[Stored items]
-=-=-=-=-
-- ==== Sys2Proof/Certificates/Slice0/Obligations.lean ====
section
/-! DEFINITION. The statements to prove: what each family of commands does, the rules of the page header, the queues and
the tables, and what every step keeps. -/

section

open Sys2Proof Sys2Proof.Machine

/-- With a command waiting, a step is that command on the rest of the queue; commands are taken one at a time, in
order of arrival (R28). -/
def Obligations.StepRunsTheFrontCommand : Prop :=
  ∀ (c : Instr) (rest : List Instr) (s : State), s.pending = c :: rest → step s = exec c { s with pending := rest }

/-- With no command waiting 250 ps pass (the model's choice: assumption 1): registers, counters, the deep store, the
flash and everything that waits stay; of the Sorting Hall only the lists of copies released to the wire may change; what
the last command sent out is gone. -/
def Obligations.EmptyQueuePassesTime : Prop :=
  ∀ (s : State), s.pending = [] →
    ∃ t, step s = .next t ∧ t.pending = [] ∧ t.dev.now = s.dev.now + 1 ∧ t.dev.out = [] ∧ t.dev.regs = s.dev.regs
      ∧ t.dev.counts = s.dev.counts ∧ t.dev.snaps = s.dev.snaps ∧ t.dev.dst = s.dev.dst ∧ t.dev.flash = s.dev.flash
      ∧ t.dev.stalls = s.dev.stalls ∧ (∃ x, t.dev.hall = { s.dev.hall with tx := x }) ∧ t.dev.bur = s.dev.bur ∧ t.dev.cans = s.dev.cans

/-- Every command answers a next state, whatever the state and its operands, and leaves the queue of waiting commands
as it is. -/
def Obligations.NoCommandStops : Prop :=
  ∀ (c : Instr) (s : State), ∃ d : Dev, exec c s = .next (s.ends d) ∧ (s.ends d).pending = s.pending

/-- While the main domains do not run, a command of a unit on them changes nothing: the device is as the command found
it (R345, R352, R364). -/
def Obligations.MainCommandsRestWithoutMains : Prop :=
  ∀ (c : Instr) (s : State), c.onMain = true → s.begun.mainRun = false → exec c s = .next (s.ends s.begun)

/-- The state after reset is sound, and no command waits. -/
def Obligations.ResetIsSound : Prop := State.reset.Sound ∧ State.reset.pending = []

/-- Every step from a sound state leads to a sound state: the register file, the counters, the snapshots, the deep
store and the flash keep their one canonical form. -/
def Obligations.StepKeepsSound : Prop :=
  ∀ (s t : State), s.Sound → step s = .next t → t.Sound

/-- From a sound state every queue of commands runs to its end: as many steps as commands wait meet no fault and no
refusal, empty the queue and leave a sound state. -/
def Obligations.QueueRunsToItsEnd : Prop :=
  ∀ (s : State), s.Sound → ∃ t, s.steps s.pending.length = .next t ∧ t.pending = [] ∧ t.Sound

/-- The canonical form reads as what it came from: every register word, counter, snapshot, byte of the deep store and
byte of the flash. -/
def Obligations.CanonicalFormReadsTheSame : Prop :=
  ∀ (d : Dev) (p : Page) (off a : Nat), p.exists = true → off < pageSpan →
    d.canon.word p off = d.word p off ∧ d.canon.count p off = d.count p off
      ∧ d.canon.snaps.getD (p.key off) 0 = d.snaps.getD (p.key off) 0
      ∧ Memory.read d.canon.dst.mem a = Memory.read d.dst.mem a
      ∧ d.canon.flash.mem.getD a 0xFF = d.flash.mem.getD a 0xFF
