@[simp] theorem Dev.snaps_deliver (p : Page) : (d.deliver p).snaps = d.snaps := by unfold Dev.deliver; simp only [Dev.when]; split <;> simp
@[simp] theorem Dev.staged_deliver (p : Page) : (d.deliver p).staged = d.staged := by unfold Dev.deliver; simp only [Dev.when]; split <;> simp
@[simp] theorem Dev.stalls_deliver (p : Page) : (d.deliver p).stalls = d.stalls := by unfold Dev.deliver; simp only [Dev.when]; split <;> simp
@[simp] theorem Dev.hall_deliver (p : Page) : (d.deliver p).hall = d.hall := by unfold Dev.deliver; simp only [Dev.when]; split <;> simp
@[simp] theorem Dev.bur_deliver (p : Page) : (d.deliver p).bur = d.bur := by unfold Dev.deliver; simp only [Dev.when]; split <;> simp
@[simp] theorem Dev.cans_deliver (p : Page) : (d.deliver p).cans = d.cans := by unfold Dev.deliver; simp only [Dev.when]; split <;> simp
@[simp] theorem Dev.dst_deliver (p : Page) : (d.deliver p).dst = d.dst := by unfold Dev.deliver; simp only [Dev.when]; split <;> simp
@[simp] theorem Dev.flash_deliver (p : Page) : (d.deliver p).flash = d.flash := by unfold Dev.deliver; simp only [Dev.when]; split <;> simp

@[simp] theorem Dev.counts_issue (k o sp a x c : Nat) : (d.issue k o sp a x c).counts = d.counts := by unfold Dev.issue; simp only [Dev.when]; split <;> simp
@[simp] theorem Dev.snaps_issue (k o sp a x c : Nat) : (d.issue k o sp a x c).snaps = d.snaps := by unfold Dev.issue; simp only [Dev.when]; split <;> simp
@[simp] theorem Dev.staged_issue (k o sp a x c : Nat) : (d.issue k o sp a x c).staged = d.staged := by unfold Dev.issue; simp only [Dev.when]; split <;> simp
@[simp] theorem Dev.stalls_issue (k o sp a x c : Nat) : (d.issue k o sp a x c).stalls = d.stalls := by unfold Dev.issue; simp only [Dev.when]; split <;> simp
@[simp] theorem Dev.pops_issue (k o sp a x c : Nat) : (d.issue k o sp a x c).pops = d.pops := by unfold Dev.issue; simp only [Dev.when]; split <;> simp
@[simp] theorem Dev.hall_issue (k o sp a x c : Nat) : (d.issue k o sp a x c).hall = d.hall := by unfold Dev.issue; simp only [Dev.when]; split <;> simp
@[simp] theorem Dev.bur_issue (k o sp a x c : Nat) : (d.issue k o sp a x c).bur = d.bur := by unfold Dev.issue; simp only [Dev.when]; split <;> simp
@[simp] theorem Dev.cans_issue (k o sp a x c : Nat) : (d.issue k o sp a x c).cans = d.cans := by unfold Dev.issue; simp only [Dev.when]; split <;> simp
@[simp] theorem Dev.dst_issue (k o sp a x c : Nat) : (d.issue k o sp a x c).dst = d.dst := by unfold Dev.issue; simp only [Dev.when]; split <;> simp
@[simp] theorem Dev.flash_issue (k o sp a x c : Nat) : (d.issue k o sp a x c).flash = d.flash := by unfold Dev.issue; simp only [Dev.when]; split <;> simp
@[simp] theorem Dev.count_issue (k o sp a x c : Nat) (pq : Page) (oq : Nat) : (d.issue k o sp a x c).count pq oq = d.count pq oq := by simp [Dev.count]

@[simp] theorem Dev.counts_orderOf (a : Access) (c : Nat) : (d.orderOf a c).counts = d.counts := by unfold Dev.orderOf; simp
@[simp] theorem Dev.snaps_orderOf (a : Access) (c : Nat) : (d.orderOf a c).snaps = d.snaps := by unfold Dev.orderOf; simp
@[simp] theorem Dev.staged_orderOf (a : Access) (c : Nat) : (d.orderOf a c).staged = d.staged := by unfold Dev.orderOf; simp
@[simp] theorem Dev.stalls_orderOf (a : Access) (c : Nat) : (d.orderOf a c).stalls = d.stalls := by unfold Dev.orderOf; simp
@[simp] theorem Dev.pops_orderOf (a : Access) (c : Nat) : (d.orderOf a c).pops = d.pops := by unfold Dev.orderOf; simp
@[simp] theorem Dev.hall_orderOf (a : Access) (c : Nat) : (d.orderOf a c).hall = d.hall := by unfold Dev.orderOf; simp
@[simp] theorem Dev.bur_orderOf (a : Access) (c : Nat) : (d.orderOf a c).bur = d.bur := by unfold Dev.orderOf; simp
@[simp] theorem Dev.cans_orderOf (a : Access) (c : Nat) : (d.orderOf a c).cans = d.cans := by unfold Dev.orderOf; simp
@[simp] theorem Dev.dst_orderOf (a : Access) (c : Nat) : (d.orderOf a c).dst = d.dst := by unfold Dev.orderOf; simp
@[simp] theorem Dev.flash_orderOf (a : Access) (c : Nat) : (d.orderOf a c).flash = d.flash := by unfold Dev.orderOf; simp
@[simp] theorem Dev.count_orderOf (a : Access) (c : Nat) (pq : Page) (oq : Nat) : (d.orderOf a c).count pq oq = d.count pq oq := by simp [Dev.count]

@[simp] theorem Dev.regs_written (a : Access) : (d.written a).regs = d.regs := by unfold Dev.written Dev.answer; split <;> simp
@[simp] theorem Dev.counts_written (a : Access) : (d.written a).counts = d.counts := by unfold Dev.written Dev.answer; split <;> simp
@[simp] theorem Dev.snaps_written (a : Access) : (d.written a).snaps = d.snaps := by unfold Dev.written Dev.answer; split <;> simp
@[simp] theorem Dev.staged_written (a : Access) : (d.written a).staged = d.staged := by unfold Dev.written Dev.answer; split <;> simp
@[simp] theorem Dev.stalls_written (a : Access) : (d.written a).stalls = d.stalls := by unfold Dev.written Dev.answer; split <;> simp
@[simp] theorem Dev.pops_written (a : Access) : (d.written a).pops = d.pops := by unfold Dev.written Dev.answer; split <;> simp
@[simp] theorem Dev.hall_written (a : Access) : (d.written a).hall = d.hall := by unfold Dev.written Dev.answer; split <;> simp
@[simp] theorem Dev.bur_written (a : Access) : (d.written a).bur = d.bur := by unfold Dev.written Dev.answer; split <;> simp
@[simp] theorem Dev.cans_written (a : Access) : (d.written a).cans = d.cans := by unfold Dev.written Dev.answer; split <;> simp
@[simp] theorem Dev.dst_written (a : Access) : (d.written a).dst = d.dst := by unfold Dev.written Dev.answer; split <;> simp
@[simp] theorem Dev.flash_written (a : Access) : (d.written a).flash = d.flash := by unfold Dev.written Dev.answer; split <;> simp
@[simp] theorem Dev.word_written (a : Access) (pq : Page) (oq : Nat) : (d.written a).word pq oq = d.word pq oq := by simp [Dev.word]
@[simp] theorem Dev.count_written (a : Access) (pq : Page) (oq : Nat) : (d.written a).count pq oq = d.count pq oq := by simp [Dev.count]

/-- Deliveries leave what one delivery leaves. -/
theorem Dev.foldl_deliver {α β : Type} (g : Dev → β) (p : Page) (h : ∀ d : Dev, g (d.deliver p) = g d) (l : List α) (d : Dev) :
    g (l.foldl (fun d _ => d.deliver p) d) = g d := by
  induction l generalizing d with
  | nil => rfl
  | cons _ l ih => rw [List.foldl_cons, ih, h]

@[simp] theorem Dev.snaps_raise (p : Page) (b : Nat) : (d.raise p b).snaps = d.snaps := by
  unfold Dev.raise Dev.irqEdge
  split
  · rfl
  · dsimp only
    rw [Dev.foldl_deliver (fun d => d.snaps) p (fun d => by simp)]
    simp
@[simp] theorem Dev.staged_raise (p : Page) (b : Nat) : (d.raise p b).staged = d.staged := by
  unfold Dev.raise Dev.irqEdge
  split
  · rfl
  · dsimp only
    rw [Dev.foldl_deliver (fun d => d.staged) p (fun d => by simp)]
    simp
@[simp] theorem Dev.stalls_raise (p : Page) (b : Nat) : (d.raise p b).stalls = d.stalls := by
  unfold Dev.raise Dev.irqEdge
  split
  · rfl
  · dsimp only
    rw [Dev.foldl_deliver (fun d => d.stalls) p (fun d => by simp)]
    simp
@[simp] theorem Dev.hall_raise (p : Page) (b : Nat) : (d.raise p b).hall = d.hall := by
  unfold Dev.raise Dev.irqEdge
  split
  · rfl
  · dsimp only
    rw [Dev.foldl_deliver (fun d => d.hall) p (fun d => by simp)]
    simp
@[simp] theorem Dev.bur_raise (p : Page) (b : Nat) : (d.raise p b).bur = d.bur := by
  unfold Dev.raise Dev.irqEdge
  split
  · rfl
  · dsimp only
    rw [Dev.foldl_deliver (fun d => d.bur) p (fun d => by simp)]
    simp
@[simp] theorem Dev.cans_raise (p : Page) (b : Nat) : (d.raise p b).cans = d.cans := by
  unfold Dev.raise Dev.irqEdge
  split
  · rfl
  · dsimp only
    rw [Dev.foldl_deliver (fun d => d.cans) p (fun d => by simp)]
    simp
@[simp] theorem Dev.dst_raise (p : Page) (b : Nat) : (d.raise p b).dst = d.dst := by
  unfold Dev.raise Dev.irqEdge
  split
  · rfl
  · dsimp only
    rw [Dev.foldl_deliver (fun d => d.dst) p (fun d => by simp)]
    simp
@[simp] theorem Dev.flash_raise (p : Page) (b : Nat) : (d.raise p b).flash = d.flash := by
  unfold Dev.raise Dev.irqEdge
  split
  · rfl
  · dsimp only
    rw [Dev.foldl_deliver (fun d => d.flash) p (fun d => by simp)]
    simp
@[simp] theorem Dev.snaps_refuse (p : Page) : (d.refuse p).snaps = d.snaps := by unfold Dev.refuse; dsimp only; split <;> simp
@[simp] theorem Dev.staged_refuse (p : Page) : (d.refuse p).staged = d.staged := by unfold Dev.refuse; dsimp only; split <;> simp
@[simp] theorem Dev.stalls_refuse (p : Page) : (d.refuse p).stalls = d.stalls := by unfold Dev.refuse; dsimp only; split <;> simp
@[simp] theorem Dev.hall_refuse (p : Page) : (d.refuse p).hall = d.hall := by unfold Dev.refuse; dsimp only; split <;> simp
@[simp] theorem Dev.bur_refuse (p : Page) : (d.refuse p).bur = d.bur := by unfold Dev.refuse; dsimp only; split <;> simp
@[simp] theorem Dev.cans_refuse (p : Page) : (d.refuse p).cans = d.cans := by unfold Dev.refuse; dsimp only; split <;> simp
@[simp] theorem Dev.dst_refuse (p : Page) : (d.refuse p).dst = d.dst := by unfold Dev.refuse; dsimp only; split <;> simp
@[simp] theorem Dev.flash_refuse (p : Page) : (d.refuse p).flash = d.flash := by unfold Dev.refuse; dsimp only; split <;> simp
@[simp] theorem Dev.snaps_setState (p : Page) (n : Nat) : (d.setState p n).snaps = d.snaps := by unfold Dev.setState; split <;> simp
@[simp] theorem Dev.staged_setState (p : Page) (n : Nat) : (d.setState p n).staged = d.staged := by unfold Dev.setState; split <;> simp
@[simp] theorem Dev.stalls_setState (p : Page) (n : Nat) : (d.setState p n).stalls = d.stalls := by unfold Dev.setState; split <;> simp
@[simp] theorem Dev.hall_setState (p : Page) (n : Nat) : (d.setState p n).hall = d.hall := by unfold Dev.setState; split <;> simp
@[simp] theorem Dev.bur_setState (p : Page) (n : Nat) : (d.setState p n).bur = d.bur := by unfold Dev.setState; split <;> simp
@[simp] theorem Dev.cans_setState (p : Page) (n : Nat) : (d.setState p n).cans = d.cans := by unfold Dev.setState; split <;> simp
@[simp] theorem Dev.dst_setState (p : Page) (n : Nat) : (d.setState p n).dst = d.dst := by unfold Dev.setState; split <;> simp
@[simp] theorem Dev.flash_setState (p : Page) (n : Nat) : (d.setState p n).flash = d.flash := by unfold Dev.setState; split <;> simp

end Sys2Proof.Machine
end

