/-- A running channel whose data has come, all of it from and to the deep store, ends its block (R419, R420). -/
theorem Dev.movBlock_of_data {ch : Nat} {e : Dev} {m : Mov} (host : List Byte) (fail bad : Bool) (hmov : d.mov ch = m)
    (hruns : d.movState ch = 2) (htake : d.dsTake (0x20 + ch) 0 = (false, e)) (hhere : e.dsPending (0x20 + ch) 0 = false)
    (hstore : (m.src ++ m.dst).any (·.1) = false) :
    d.movBlock ch host fail bad =
      let n := (m.src.map (·.2.2)).sum
      let bs := e.readParts m.src host
      let d' := bs.2.writeParts (0x20 + ch) m.dst bs.1
      let d' := (d'.setFld mmuPg (R.MOV_CUR_SRC_DVA.at ch) (d'.fld mmuPg (R.MOV_CUR_SRC_DVA.at ch) + n)).setFld mmuPg
        (R.MOV_CUR_DST_DVA.at ch) (d'.fld mmuPg (R.MOV_CUR_DST_DVA.at ch) + n)
      let d' := d'.setFld mmuPg (R.MOV_REMAIN_BYTES.at ch) (d'.fld mmuPg (R.MOV_REMAIN_BYTES.at ch) - n)
      if d'.fld mmuPg (R.MOV_REMAIN_BYTES.at ch) = 0 then d'.movDone ch
      else if m.abort then d'.movAborted ch
      else if m.ownerGone then d'.movPark ch 6
      else if m.preempt then (d'.incSat mmuPg (R.MOV_STAT_PREEMPTS.at ch)).movWait ch
      else d'.movIssue ch bad := by
  subst hmov
  rw [Dev.movBlock, if_neg (not_not_intro hruns), htake]
  exact (if_neg (by rw [hhere]; decide)).trans (if_neg (by rw [hstore]; simp))

end

/-- Settles O56: each command by its test, or by the lemma that says what its operation does under the conditions named.
ABORT where nothing runs, the order of the commands in one write and the queue of invalidations are assumption 97; that USE
is drawn at each credit is assumption 13. -/
theorem storeCommandsComplete : Obligations.StoreCommandsComplete := by
  intro s who arrived requester found addr r rs code hot walkBad fail scope ctx ch prio inv invs host c d off
  have hd : s.begun = d := rfl
  clear_value d
  refine ⟨?grant, ?back, ?due, ?memory, ?restart, ?inv, ?invDone, ?mover, ?slot, ?block⟩
  case grant => exact fun hmain hon => State.runDst_next_at hd hmain hon rfl
  case back =>
    exact fun hmain hon hread hplain => State.runDst_next_at hd hmain hon (Dev.dsReturn_of_read hread hplain)
  case due =>
    exact fun hmain hon => ⟨fun hdue => State.runDst_next_at hd hmain hon (Dev.dsStarve_of_due hdue),
      fun hdue => State.runDst_next_at hd hmain hon (Dev.dsStall_of_due hdue)⟩
  case memory =>
    intro hmain hon
    refine ⟨State.runDst_next_at hd hmain hon rfl, State.runDst_next_at hd hmain hon rfl, fun hscrub hroom => ?_,
      fun hmore => State.runDst_next_at hd hmain hon (if_pos hmore)⟩
    exact State.runDst_next_at hd hmain hon (Dev.scrub_of_room hscrub (decide_eq_true hroom))
  case restart => exact fun hadm => State.run_gateW_next_at hd hadm (if_pos (by decide))
  case inv =>
    intro hadm hwriter hlegal
    have hgo : bitAt (2 ^ 31 + scope.val * 2 ^ 29 + ctx.val) 31 = true := by rw [bitAt, beq_iff_eq]; omega
    have hscope : bits (2 ^ 31 + scope.val * 2 ^ 29 + ctx.val) 30 29 = scope.val := by unfold bits; omega
    have hctx : bits (2 ^ 31 + scope.val * 2 ^ 29 + ctx.val) 3 0 = ctx.val := by unfold bits; omega
    exact State.run_gateW_next_at hd hadm (Dev.mmuInv_of_scope hwriter hlegal hgo hscope hctx)
  case invDone => exact fun hmain hqueue => State.runMain_next_at hd hmain (Dev.mmuInvDone_of_queued hqueue)
  case mover =>
    intro hadm hwriter
    have hstart : bitAt (2 ^ 31 + prio.val * 2 ^ 24 + ctx.val) 31 = true := by rw [bitAt, beq_iff_eq]; omega
    have hprio : bits (2 ^ 31 + prio.val * 2 ^ 24 + ctx.val) 25 24 = prio.val := by unfold bits; omega
    have hctx : bits (2 ^ 31 + prio.val * 2 ^ 24 + ctx.val) 3 0 = ctx.val := by unfold bits; omega
    exact ⟨fun hfree => State.run_gateW_next_at hd hadm (Dev.movCtrl_of_start hwriter hfree hstart hprio hctx),
      fun hparked => State.run_gateW_next_at hd hadm (Dev.movCtrl_of_resume hwriter hparked),
      State.run_gateW_next_at hd hadm (Dev.movCtrl_of_abort hwriter)⟩
  case slot => exact fun hmain hnext hslot => State.runMain_next_at hd hmain (Dev.movGrant_of_slot walkBad hnext hslot)
  case block =>
    intro hmain hruns m htaken hhere hstore
    exact State.runMain_next_at hd hmain
      (Dev.movBlock_of_data host fail walkBad rfl hruns (Prod.ext htaken rfl) hhere hstore)

end Sys2Proof.Machine
end

section
/-! SUPPORT. The service pairs and the slow path (R422 to R437): what a pair's commands and the taking of a slow-path frame
do under the conditions that the statement names, and the statement about the commands. -/

namespace Sys2Proof.Machine

section

variable {d : Dev}

/-- A checkpoint empties the pair's log, and the slot not used last takes the state, which pairs 2 and 3 mirror to the peer
(R425, R429, R493; assumptions 113 and 155). -/
theorem Dev.checkpoint_eq (n : Nat) : d.checkpoint n =
    let early := decide (8192 ≤ (d.pair n).undo.length)
    let d' := (d.incWrap cclPg (R.CCL_PAIR_STAT_CKPT_SEQ.at n)).setWide cclPg (0x88 + 0x10 * n) d.time
    let d' := (d'.setPair n { d'.pair n with undo := [] }).setFld cclPg (R.CCL_PAIR_UNDO_KIB.at n) 0
    let d' := (d'.pairCnt n 0).when early (fun d => d.pairCnt n 1)
    let slot := 1 - (d'.pair n).slot
    let x := Config.free d'.draw.1 % 2 ^ 32
    let d' := d'.draw.2
    let d' := d'.setPair n { d'.pair n with slot := slot, ckpt := x }
    if 2 ≤ n then d'.carbon 3 [n, 0x10000 * slot, (d'.pair n).ckpt] else d' := by
  simp only [Dev.checkpoint, Dev.undoEmpty, Dev.when, decide_eq_true_eq]
  rfl

/-- Of a frame that the slow path takes: its cell is read and it leaves its queue; where no injected error strikes
it, it is lost to an error that the code of its cells cannot correct, or acted on (R433). -/
theorem Dev.slowTake_of_picked {corrected uncorr : Bool} {e left : Dev} {q : Nat} {c : Copy}
    (hduty : d.duty 2 = true) (hdue : d.ccl.slowAt ≤ d.now) (hready : d.stalled 0 12 = false)
    (hpick : d.pick 40 (d.queued 40 + 1) = (some (q, c), e)) (halive : d.pairState 2 ≠ 5 ∨ d.pairState 3 ≠ 5)
    (hleft : Dev.released { e with ccl := { e.ccl with slowAt := e.now + slowPeriod } } 40 q c c.read.2 = left)
    (hplain : left.shlInject c = none) :
    d.slowTake corrected uncorr =
      let d2 := if corrected then left.shlCnt 16 else left
      if uncorr then (((d2.shlCnt 15).raise shlPg 3).fault { cls := 0, page := shlPg, checker := 0x10 }).endOf c
      else ((((d2.txSettle c.frm.id 0 none).endOf c).slowCnt 0).slowAct { c.frm with data := c.read.1 }).lowWater := by
  have hdead : (d.pairState 2 == 5 && d.pairState 3 == 5) = false := by
    rcases halive with h | h
    · simp [h]
    · simp [h]
  have hturn : ¬ ((!false && !d.duty 2) || (!false && decide (d.now < d.ccl.slowAt)) || d.stalled 0 0x0C) = true := by
    simp [hduty, hready, hdue]
  simp only [Dev.slowTake, hdead, if_neg hturn, hpick, hleft, hplain]
  rfl

end

/-- Settles O57: each command by its test, or by the lemma that says what its operation does under the conditions named. The
spacing of slow-path frames is assumption 71. -/
theorem clusterCommandsComplete : Obligations.ClusterCommandsComplete := by
  intro s n cause point corr corrected uncorr d
  have hd : s.begun = d := rfl
  clear_value d
  refine ⟨?checkpoint, ?restart, ?resumed, ?takeover, ?slow, ?datagrams⟩
  case checkpoint =>
    exact fun hmain hruns => State.runMain_next_at hd hmain
      ((if_pos (by rw [hruns]; decide)).trans (congrArg (fun d : Dev => d.addCount _ _ _) (Dev.checkpoint_eq n.val)))
  case restart =>
    intro hmain hruns hcause hinjected
    refine State.runMain_next_at hd hmain ((if_neg ?_).trans (if_neg hinjected))
    simp only [hruns, Bool.or_eq_true, decide_eq_true_eq, not_or]
    exact ⟨by decide, fun h => hcause (congrArg Fin.val h)⟩
  case resumed =>
    intro hmain hrestarts
    have hst : ¬ d.pairState n ≠ 3 := not_not_intro hrestarts
    exact ⟨State.runMain_next_at hd hmain ((if_neg hst).trans (if_neg (by decide))),
      State.runMain_next_at hd hmain ((if_neg hst).trans (if_pos rfl))⟩
  case takeover =>
    intro hmain hfailed hpartner hcover
    exact State.runMain_next_at hd hmain (if_neg (by simp [hfailed, hpartner, hcover]))
  case slow =>
    rintro hmain hduty hdue hready d0 d' ⟨q, c⟩ hpick d2 hplain halive
    have hpicked : d.pick 40 (d.queued 40 + 1) = (some (q, c), d0) := Prod.ext hpick rfl
    have hleft : d'.released 40 q c c.read.2 = d2 := rfl
    clear_value d2
    exact State.runMain_next_at hd hmain (Dev.slowTake_of_picked hduty hdue hready hpicked halive hleft hplain)
  case datagrams =>
    intro hmain
    refine State.runMain_next_at hd hmain ?_
    simp only [Dev.when, bne_iff_ne, ite_not]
-=-=-=-=-
**Problem statement**. Going back over the entries above, copy word for word every line from the one that has "State.runMain_next_at hd hmain ((if_neg hst).trans (if_pos" on through the one that has "clear_value d2".

**Solution to this task**.
      State.runMain_next_at hd hmain ((if_neg hst).trans (if_pos rfl))⟩
  case takeover =>
    intro hmain hfailed hpartner hcover
    exact State.runMain_next_at hd hmain (if_neg (by simp [hfailed, hpartner, hcover]))
  case slow =>
    rintro hmain hduty hdue hready d0 d' ⟨q, c⟩ hpick d2 hplain halive
    have hpicked : d.pick 40 (d.queued 40 + 1) = (some (q, c), d0) := Prod.ext hpick rfl
    have hleft : d'.released 40 q c c.read.2 = d2 := rfl
    clear_value d2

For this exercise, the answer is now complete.